____ DATA TO PROCESS

-- ==== Sys2Proof/Laws/Faults.lean ====
section
/-! SUPPORT. What a stage fault and an exception of a core leave as it was and what they change (R97, R99, R100, R283). -/

namespace Sys2Proof.Machine

/-- What stopping the work of a leg keeps of the machine: memory, regions, the stage-fault count, and of every core its slots, its
exception registers and whether it is halted. -/
structure CoresKept (s t : State) : Prop where
  mem : t.mem = s.mem
  regions : t.regions = s.regions
  count : t.ldg.faultCount = s.ldg.faultCount
  slots : ∀ cl co, (getCore t cl co).slots = (getCore s cl co).slots
  halted : ∀ cl co, (getCore t cl co).halted = (getCore s cl co).halted
  exc : ∀ cl co, (getCore t cl co).exc = (getCore s cl co).exc
  excPc : ∀ cl co, (getCore t cl co).excPc = (getCore s cl co).excPc
  excAddr : ∀ cl co, (getCore t cl co).excAddr = (getCore s cl co).excAddr
  tie : ∀ cl co, (getCore t cl co).tie = (getCore s cl co).tie

theorem coresKept_refl (s : State) : CoresKept s s :=
  ⟨rfl, rfl, rfl, fun _ _ => rfl, fun _ _ => rfl, fun _ _ => rfl, fun _ _ => rfl, fun _ _ => rfl, fun _ _ => rfl⟩

theorem CoresKept.trans {s t u : State} (a : CoresKept s t) (b : CoresKept t u) : CoresKept s u :=
  ⟨b.mem.trans a.mem, b.regions.trans a.regions, b.count.trans a.count, fun x y => (b.slots x y).trans (a.slots x y),
   fun x y => (b.halted x y).trans (a.halted x y), fun x y => (b.exc x y).trans (a.exc x y),
   fun x y => (b.excPc x y).trans (a.excPc x y), fun x y => (b.excAddr x y).trans (a.excAddr x y),
   fun x y => (b.tie x y).trans (a.tie x y)⟩

/-- Any change outside the clusters, memory, the region map and the count keeps the cores. -/
theorem coresKept_of {s t : State} (hc : t.clusters = s.clusters) (hm : t.mem = s.mem) (hr : t.regions = s.regions)
    (hl : t.ldg.faultCount = s.ldg.faultCount) : CoresKept s t := by
  have : ∀ cl co, getCore t cl co = getCore s cl co := fun cl co => by simp [getCore, getCluster, hc]
  exact ⟨hm, hr, hl, fun x y => by rw [this], fun x y => by rw [this], fun x y => by rw [this], fun x y => by rw [this], fun x y => by rw [this], fun x y => by rw [this]⟩

theorem coresKept_forEach {α : Type} (xs : List α) (f : α → State → State) (h : ∀ x s, CoresKept s (f x s)) (s : State) :
    CoresKept s (forEach xs f s) := by
  unfold forEach
  induction xs generalizing s with
  | nil => exact coresKept_refl s
  | cons x xs ih => exact (h x s).trans (ih (f x s))

theorem core_stopWork (c : Cluster) (n : Nat) : c.stopWork.core n = (c.core n).stopWork ∨ c.stopWork.core n = c.core n := by
  unfold Cluster.stopWork Cluster.core
  simp only
  induction c.cores with
  | nil => exact .inr rfl
  | cons p t ih =>
    obtain ⟨k, v⟩ := p
    simp only [List.map_cons, tabGet]
    by_cases h : k = n
    · simp [h]
    · simpa [h] using ih

theorem coresKept_stopWork (id : Nat) (s : State) : CoresKept s (modCluster id Cluster.stopWork s) := by
  have key : ∀ cl co, getCore (modCluster id Cluster.stopWork s) cl co = (getCore s cl co).stopWork ∨
      getCore (modCluster id Cluster.stopWork s) cl co = getCore s cl co := by
    intro cl co
    unfold getCore
    rw [getCluster_modCluster]
    by_cases h : cl = id
    · subst h; simpa using core_stopWork (getCluster s cl) co
    · simp [h]
  refine ⟨rfl, rfl, rfl, ?_, ?_, ?_, ?_, ?_, ?_⟩ <;> intro cl co <;> rcases key cl co with h | h <;> rw [h] <;> rfl

theorem coresKept_stopLegWork (k : Nat) (leg : Leg) (s : State) : CoresKept s (stopLegWork k leg s) := by
  unfold stopLegWork
  refine (coresKept_forEach leg.clusters _ (fun c t => coresKept_stopWork c t) s).trans ?_
  exact coresKept_of rfl rfl rfl rfl

theorem coresKept_modItin (k : Nat) (f : Itin → Itin) (s : State) : CoresKept s (modItin k f s) := coresKept_of rfl rfl rfl rfl

theorem coresKept_stopJob (k fclass : Nat) (fi : Option FaultInfo) (s : State) : CoresKept s (stopJob k fclass fi s) := by
  unfold stopJob
  split
  · exact coresKept_refl s
  · split
    · exact coresKept_refl s
    · split
      · exact coresKept_refl s
      · split
        · exact (coresKept_stopLegWork k _ s).trans (coresKept_of rfl rfl rfl rfl)
        · exact coresKept_of rfl rfl rfl rfl

theorem coresKept_logErr (r : ErrRec) (s : State) : CoresKept s (logErr r s) := by
  unfold logErr
  simp only
  split <;> exact coresKept_of rfl rfl rfl rfl

theorem coresKept_takeOffline (c : Nat) (s : State) : CoresKept s (takeOffline c s) := by
  unfold takeOffline
  refine CoresKept.trans ?_ (coresKept_logErr _ _)
  have key : ∀ cl co, getCore (modCluster c (fun x => { x with offline := true }) s) cl co = getCore s cl co := by
    intro cl co; unfold getCore; rw [getCluster_modCluster]
    by_cases h : cl = c
    · subst h; simp [Cluster.core]
    · simp [h]
  exact ⟨rfl, rfl, rfl, fun x y => by rw [key], fun x y => by rw [key], fun x y => by rw [key], fun x y => by rw [key], fun x y => by rw [key], fun x y => by rw [key]⟩

theorem coresKept_discardLeg (k : Nat) (fi : FaultInfo) (s : State) : CoresKept s (discardLeg k fi s) := by
  unfold discardLeg
  split
  · exact coresKept_refl s
  · split
    · exact coresKept_refl s
    · rename_i leg _
      have h1 := coresKept_stopLegWork k leg s
      split
      · exact h1.trans (coresKept_of rfl rfl rfl rfl)
      · simp only
        split
        · split
          · refine h1.trans (CoresKept.trans ?_ (coresKept_forEach _ _ (fun j t => coresKept_modItin j _ t) _))
            refine CoresKept.trans (coresKept_of ?_ ?_ ?_ ?_) (coresKept_takeOffline _ _) <;> rfl
          · refine h1.trans (CoresKept.trans ?_ (coresKept_stopJob _ _ _ _))
            exact coresKept_of rfl rfl rfl rfl
        · exact h1.trans (coresKept_of rfl rfl rfl rfl)

/-- A stage fault counts once and keeps memory, regions and the cores' registers. -/
theorem stageFault_kept (ks : List Nat) (fi : FaultInfo) (s : State) :
    CoresKept { s with ldg := { s.ldg with faultCount := s.ldg.faultCount + 1 } } (stageFault ks fi s) := by
  unfold stageFault
  refine CoresKept.trans ?_ (coresKept_forEach ks _ (fun k t => coresKept_discardLeg k fi t) _)
  exact coresKept_of rfl rfl rfl rfl

/-- What an exception recorded on a core that had not halted leaves of it. -/
theorem recordExc_fields (pc : BitVec 40) (addr : Word) (first : CoreExcReg) (w : BitVec 4) (c : Core) (hh : c.halted = false) :
    (Core.recordExc pc addr first w c).halted = true ∧ (Core.recordExc pc addr first w c).slots = c.slots ∧
    (c.exc.valid = 0#1 → (Core.recordExc pc addr first w c).exc = { first with more := c.exc.more } ∧
      (Core.recordExc pc addr first w c).excPc = pc ∧ (Core.recordExc pc addr first w c).excAddr = addr) ∧
    (c.exc.valid = 1#1 → (Core.recordExc pc addr first w c).exc = { c.exc with more := 1#1 } ∧
      (Core.recordExc pc addr first w c).excPc = c.excPc ∧ (Core.recordExc pc addr first w c).excAddr = c.excAddr) := by
  unfold Core.recordExc
  by_cases hv : c.exc.valid = 0#1
  · simp [hv, hh]
  · simp [hv, hh]

/-- An exception of a core that had not halted: what Excepts says, and no slot changes. -/
theorem raiseExc_excepts (c : CoreSlot) (itin cause : Nat) (pc : BitVec 40) (ths : BitVec 32) (addr : Word) (own : Bool) (s : State)
    (hh : (getCore s c.cluster c.core).halted = false)
    (ha : cause = cIllegalInsn ∨ cause = cIllegalReg ∨ cause = cSplit ∨ cause = cTrap → addr = 0#64) :
    Excepts c pc cause ths addr s (raiseExc c.cluster c.core c.slot itin cause pc ths addr own s) ∧
    (getCore (raiseExc c.cluster c.core c.slot itin cause pc ths addr own s) c.cluster c.core).slots = (getCore s c.cluster c.core).slots := by
  unfold raiseExc
  have hz : (if cause = cIllegalInsn ∨ cause = cIllegalReg ∨ cause = cSplit ∨ cause = cTrap then 0#64 else addr) = addr := by
    split
    · rename_i h; exact (ha h).symm
    · rfl
  simp only [hz, hh, Bool.false_eq_true, if_false]
  generalize hw : (draw 4 s).1 = w
  have hd : getCore (draw 4 s).2 c.cluster c.core = getCore s c.cluster c.core := rfl
  obtain ⟨f1, f2, f3, f4⟩ := recordExc_fields pc addr { valid := 1#1, more := 0#1, cause := BitVec.ofNat 8 cause, slot := BitVec.ofNat 4 c.slot, threads := ths } w (getCore s c.cluster c.core) hh
  generalize hs1 : modCore c.cluster c.core (Core.recordExc pc addr { valid := 1#1, more := 0#1, cause := BitVec.ofNat 8 cause, slot := BitVec.ofNat 4 c.slot, threads := ths } w) (draw 4 s).2 = s1
  have hcore : getCore s1 c.cluster c.core = Core.recordExc pc addr { valid := 1#1, more := 0#1, cause := BitVec.ofNat 8 cause, slot := BitVec.ofNat 4 c.slot, threads := ths } w (getCore s c.cluster c.core) := by
    rw [← hs1, ← hd]; exact getCore_modCore_self ..
  have hmem : s1.mem = s.mem ∧ s1.regions = s.regions ∧ s1.ldg = s.ldg := by rw [← hs1]; exact ⟨rfl, rfl, rfl⟩
  have fin : ∀ s2 t, CoresKept s1 s2 → CoresKept { s2 with ldg := { s2.ldg with faultCount := s2.ldg.faultCount + 1 } } t →
      Excepts c pc cause ths addr s t ∧ (getCore t c.cluster c.core).slots = (getCore s c.cluster c.core).slots := by
    intro s2 t h1 h2
    have g : ∀ cl co, getCore ({ s2 with ldg := { s2.ldg with faultCount := s2.ldg.faultCount + 1 } } : State) cl co = getCore s2 cl co := fun _ _ => rfl
    have hsl : (getCore t c.cluster c.core).slots = (getCore s c.cluster c.core).slots := by rw [h2.slots, g, h1.slots, hcore, f2]
    have hsk : ∀ k, (getCore t c.cluster c.core).slot k = (getCore s c.cluster c.core).slot k := fun k => by unfold Core.slot; rw [hsl]
    have hcar : caravanIn t c = caravanIn s c := hsk _
    refine ⟨⟨?_, ?_, ?_, fun k _ => hsk k, fun _ _ _ => by simp only [regIn, hcar], fun _ _ => by simp only [predIn, hcar], fun _ => hsl, ?_, ?_, ?_⟩, hsl⟩
    · rw [h2.halted, g, h1.halted, hcore, f1]
    · intro hv
      rw [h2.exc, h2.excPc, h2.excAddr, g, h1.exc, h1.excPc, h1.excAddr, hcore]
      exact f3 hv
    · intro hv
      rw [h2.exc, h2.excPc, h2.excAddr, g, h1.exc, h1.excPc, h1.excAddr, hcore]
      exact f4 hv
    · rw [h2.mem]; exact h1.mem.trans hmem.1
    · rw [h2.regions]; exact h1.regions.trans hmem.2.1
    · rw [h2.count]; show s2.ldg.faultCount + 1 = _; rw [h1.count, hmem.2.2]
  split
  · exact fin _ _ (coresKept_logErr _ _) (stageFault_kept _ _ _)
  · exact fin _ _ (coresKept_refl _) (stageFault_kept _ _ _)

end Sys2Proof.Machine
end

________

* _ABOUT THIS EXERCISE_: Using the entries above, output exactly the lines between the line holding "unfold logErr" and the line holding "refine CoresKept.trans ?_ (coresKept_logErr", end lines included, and nothing more.

* _EXERCISE ANSWER_:
  unfold logErr
  simp only
  split <;> exact coresKept_of rfl rfl rfl rfl

theorem coresKept_takeOffline (c : Nat) (s : State) : CoresKept s (takeOffline c s) := by
  unfold takeOffline
  refine CoresKept.trans ?_ (coresKept_logErr _ _)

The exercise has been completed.